§ **What you are asked to do**
In the data below, the answer is the run of lines from the line containing "(∀ d v, bit" through the line containing "(Linked s h", both included; print it exactly and nothing else.

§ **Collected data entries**
/-- Commands to the recorder, the seedbed and the debug units. FLUSH starts a flush, or follows one; CLEARHIST and EVR_QCFG_WRITE free
histogram slots; BBERASE begins an erase. FLASH_IMAGE_PROGRAM, CALIBRATION_WRITE and CALIBRATION_READ begin an operation at
SBD_FLASHADDR, which FLASH_OPERATION_DONE ends with its RESULT; in recovery mode SBD_RECOV_GO has the pushed image checked.
CNTCTL_CLEAR clears every counter; ARM arms a trace and FIRE triggers the enabled ones; REG and WDRAW register and withdraw a debugger
watch (R371, R374, R376, R377, R393, R394, R398, R401, R434, R435, R442, R446). -/
def Obligations.RecorderSeedbedAndDebugCommands : Prop :=
  ∀ (s : State) (h : HostPort),
    (Serves s h →
      (s.evr.flushing = none → s.evr.erase = none → ∃ t, exec (.flush h) s = .next t ∧
        (t.evr.flushing.map fun f => (f.trigger, f.tsev, f.tcode, f.bufA, f.bufB, f.row)) =
          some (.write, .notice, 0, s.evr.halfA, s.evr.halfB, s.job.row) ∧
        t.evr = { s.evr with flushing := t.evr.flushing } ∧ { t with evr := s.evr } = s) ∧
      (s.evr.flushing.isSome = true ∨ s.evr.erase.isSome = true → exec (.flush h) s = .next { s with evr := { s.evr with
        follow := some (s.evr.follow.getD (.write, .notice, 0)) } }) ∧
      (exec (.clearhist h) s = .next { s with evr := { s.evr with
        halfA := freed s.evr.halfA fun _ => true, halfB := freed s.evr.halfB fun _ => true } }) ∧
      (s.planIdle = true → s.evr.erase = none → exec (.bberase h) s = .next { s with evr := { s.evr with
        erase := some (if s.evr.flushing.isSome = true then .waitFlush else .headers) } }) ∧
      (s.planIdle = false → exec (.bberase h) s = .next (ruleBroken s)) ∧
      (∀ q v, bits v 31 30 ≤ 2 → 1 ≤ bits v 24 12 → s.planIdle = true → exec (.evrQcfgWrite h q v) s = .next { s with evr := { s.evr with
        qcfg := s.evr.qcfg.set q.val v
        halfA := freed s.evr.halfA fun x => x = q, halfB := freed s.evr.halfB fun x => x = q } }) ∧
      (∀ q v, s.planIdle = false → exec (.evrQcfgWrite h q v) s = .next (ruleBroken s)) ∧
      (s.planIdle = true → s.sbd.busy = none → exec (.flashImageProgram h) s = .next (flashing s 1 (.image s.sbd.flashaddr.toNat)) ∧
        exec (.calibrationWrite h) s = .next (flashing s 2 (.calWrite s.sbd.flashaddr.toNat)) ∧
        exec (.calibrationRead h) s = .next (flashing s 3 (.calRead s.sbd.flashaddr.toNat))) ∧
      (s.planIdle = false ∨ s.sbd.busy.isSome = true → exec (.flashImageProgram h) s = .next (ruleBroken s) ∧
        exec (.calibrationWrite h) s = .next (ruleBroken s) ∧ exec (.calibrationRead h) s = .next (ruleBroken s)) ∧
      (∀ v, bits v 28 16 = 0 → 1 ≤ bits v 15 0 → ∃ t, exec (.cntctlClear h v) s = .next t ∧
        (∀ p, t.plot p = { s.plot p with counters := (s.plot p).counters.map fun c => { c with value := 0 } }) ∧
        t.dbg = { s.dbg with count := bit v 31, snap := bit v 30, rows := BitVec.ofNat 16 v.toNat } ∧
        (t.job.snapRow = if bit v 30 = true ∧ s.dbg.snap = false then some (s.job.row + 1) else s.job.snapRow) ∧ t.mem = s.mem ∧
        t.evr = s.evr ∧ t.sync = s.sync) ∧
      (∀ b, ∃ t, exec (.fire h b) s = .next t ∧ t.dbg.spread = b ∧
        (∀ d, (s.trace d).en = true → (s.trace d).trigvalid = false → (s.trace d).state = .armed → (s.trace d).mode ≠ 2 →
          (t.trace d).trigvalid = true ∧ (t.trace d).arm = false ∧ (t.trace d).state ≠ .armed) ∧
        (∀ d, (s.trace d).en = false → t.trace d = s.trace d) ∧ t.plots = s.plots ∧ t.evr = s.evr ∧ t.job = s.job) ∧
      (∀ d v, bit v 23 = false → bits v 29 28 ≤ 2 → 1 ≤ bits v 27 24 → bits v 22 19 ≤ 11 → bits v 18 0 = 0 →
        exec (.arm h d v) s = .next (s.modTrace d fun t => { t with
          en := true, mode := BitVec.ofNat 2 (bits v 29 28), pos := BitVec.ofNat 4 (bits v 27 24), spill := false
          slice := BitVec.ofNat 4 (bits v 22 19), arm := true, state := .armed, wrapped := false, trigvalid := false, wridx := 0, left := 0
          full := 0, throttled := 0, tseq := 0, dropped := 0, ring := [], trigrec := none })) ∧
      (∀ d n (c : BitVec 7) (q : BitVec 12), 1 ≤ c.toNat → c.toNat ≤ 64 → ((s.dbg.watches.get d).get n).reg = false →
        ∃ t, exec (.reg h d n c q) s = .next t ∧
          (t.dbg.watches.get d).get n = { (s.dbg.watches.get d).get n with reg := true, outcome := .none, n := c, queue := q } ∧
          (∃ w, (t.unit d).regs = (s.unit d).regs ++ [w] ∧ w.kind = .debugger ∧ w.dbg = n ∧ w.object = q ∧ w.n = c.toNat ∧
            w.consume = 0 ∧ w.timeout = s.smod.defaultus.toNat) ∧
          OnlyUnit s t d ∧ t.plots = s.plots ∧ t.evr = s.evr ∧ t.mem = s.mem) ∧
      (∀ d n, ((s.dbg.watches.get d).get n).reg = true → 1 ≤ ((s.dbg.watches.get d).get n).n.toNat →
        ((s.dbg.watches.get d).get n).n.toNat ≤ 64 →
        exec (.wdraw h d n) s = .next (s.modUnit d fun u => { u with dbgWithdraws := u.dbgWithdraws ++ [n] })) ∧
      (∀ d n, ((s.dbg.watches.get d).get n).reg = false → 1 ≤ ((s.dbg.watches.get d).get n).n.toNat →
        ((s.dbg.watches.get d).get n).n.toNat ≤ 64 → exec (.wdraw h d n) s = .next s)) ∧
    (Linked s h → s.isDataHost h = false → s.sbd.state = .recovery → s.evr.fallow = false → ∀ b,
      ∃ t, exec (.sbdRecovGo h b) s = .next t ∧ StateTaken s t .checking fun x => { x with program := b, busy := some (.pushed h b) }) ∧
    (s.pwr.railsOn = true → ∀ ok,
      (∀ a n f, s.sbd.busy = some f → f = .image a → n = (wordAt (s.sourceBytes f 0x0C 4) 0).toNat →
        (s.rangeGuarded a 0x1000 = false → exec (.flashOperationDone ok) s = .next (flashed s 5)) ∧
        (s.rangeGuarded a 0x1000 = true → imageValid s.sbd.order s.sbd.keys (s.sourceBytes f) = none →
          exec (.flashOperationDone ok) s = .next (flashed s 2)) ∧
        (s.rangeGuarded a 0x1000 = true → (imageValid s.sbd.order s.sbd.keys (s.sourceBytes f)).isSome = true →
          (s.rangeGuarded a n = false → exec (.flashOperationDone ok) s = .next (flashed s 5)) ∧
          (s.rangeGuarded a n = true → ok = true → ∃ t, exec (.flashOperationDone ok) s = .next t ∧
            (∀ b, cellGet 0xFF t.sbd.flash b = if b < n then cellGet 0 s.mem.cells (a + b) else cellGet 0xFF s.sbd.flash b) ∧
            t = flashed { s with sbd := { s.sbd with flash := t.sbd.flash } } 1))) ∧
      (∀ a f, s.sbd.busy = some f → f = .calWrite a →
        (s.rangeGuarded a 0x10000 = false → exec (.flashOperationDone ok) s = .next (flashed s 5)) ∧
        (s.rangeGuarded a 0x10000 = true → calibInRange (s.memBytes a 0x10000) = false →
          exec (.flashOperationDone ok) s = .next (flashed s 3)) ∧
        (s.rangeGuarded a 0x10000 = true → calibInRange (s.memBytes a 0x10000) = true → ok = true →
          ∃ t, exec (.flashOperationDone ok) s = .next t ∧
            (∀ b, cellGet 0xFF t.sbd.flash b = if 0x1000000 ≤ b ∧ b < 0x1010000 then (s.calibBytes f).getD (b - 0x1000000) 0
              else cellGet 0xFF s.sbd.flash b) ∧ t = flashed { s with sbd := { s.sbd with flash := t.sbd.flash } } 1)) ∧
      (∀ a, s.sbd.busy = some (.calRead a) →
        (s.rangeGuarded a 0x10000 = false → exec (.flashOperationDone ok) s = .next (flashed s 5)) ∧
        (s.rangeGuarded a 0x10000 = true → Memory.wf s.mem.cells = true → ∃ t, exec (.flashOperationDone ok) s = .next t ∧
          Holds s t a 0x10000 (fun i => cellGet 0xFF s.sbd.flash (0x1000000 + i)) ∧
          { t with mem := s.mem } = flashed s 1)) ∧
      (∀ g b f, s.sbd.busy = some f → f = .pushed g b → s.sbd.state = .checking →
        (imageValid s.sbd.order s.sbd.keys (s.sourceBytes f) = none → ∃ t, exec (.flashOperationDone ok) s = .next t ∧
          StateTaken s t .recovery fun x => { x with busy := none, recreason := 3 }) ∧
        (∀ x, imageValid s.sbd.order s.sbd.keys (s.sourceBytes f) = some x → b = false → ∃ t, exec (.flashOperationDone ok) s = .next t ∧
          t.sbd.state = .starting ∧ t.sbd.pushed = some g ∧ t.sbd.copy (halfOfPort g) = some x ∧ t.sbd.claim (halfOfPort g) = some x.1 ∧
          t.sbd.busy = none ∧ t.sbd.flash = s.sbd.flash ∧ { t with sbd := s.sbd, pciA := s.pciA, pciB := s.pciB } = s)))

§ **Solution below**
      (∀ d v, bit v 23 = false → bits v 29 28 ≤ 2 → 1 ≤ bits v 27 24 → bits v 22 19 ≤ 11 → bits v 18 0 = 0 →
        exec (.arm h d v) s = .next (s.modTrace d fun t => { t with
          en := true, mode := BitVec.ofNat 2 (bits v 29 28), pos := BitVec.ofNat 4 (bits v 27 24), spill := false
          slice := BitVec.ofNat 4 (bits v 22 19), arm := true, state := .armed, wrapped := false, trigvalid := false, wridx := 0, left := 0
          full := 0, throttled := 0, tseq := 0, dropped := 0, ring := [], trigrec := none })) ∧
      (∀ d n (c : BitVec 7) (q : BitVec 12), 1 ≤ c.toNat → c.toNat ≤ 64 → ((s.dbg.watches.get d).get n).reg = false →
        ∃ t, exec (.reg h d n c q) s = .next t ∧
          (t.dbg.watches.get d).get n = { (s.dbg.watches.get d).get n with reg := true, outcome := .none, n := c, queue := q } ∧
          (∃ w, (t.unit d).regs = (s.unit d).regs ++ [w] ∧ w.kind = .debugger ∧ w.dbg = n ∧ w.object = q ∧ w.n = c.toNat ∧
            w.consume = 0 ∧ w.timeout = s.smod.defaultus.toNat) ∧
          OnlyUnit s t d ∧ t.plots = s.plots ∧ t.evr = s.evr ∧ t.mem = s.mem) ∧
      (∀ d n, ((s.dbg.watches.get d).get n).reg = true → 1 ≤ ((s.dbg.watches.get d).get n).n.toNat →
        ((s.dbg.watches.get d).get n).n.toNat ≤ 64 →
        exec (.wdraw h d n) s = .next (s.modUnit d fun u => { u with dbgWithdraws := u.dbgWithdraws ++ [n] })) ∧
      (∀ d n, ((s.dbg.watches.get d).get n).reg = false → 1 ≤ ((s.dbg.watches.get d).get n).n.toNat →
        ((s.dbg.watches.get d).get n).n.toNat ≤ 64 → exec (.wdraw h d n) s = .next s)) ∧
    (Linked s h → s.isDataHost h = false → s.sbd.state = .recovery → s.evr.fallow = false → ∀ b,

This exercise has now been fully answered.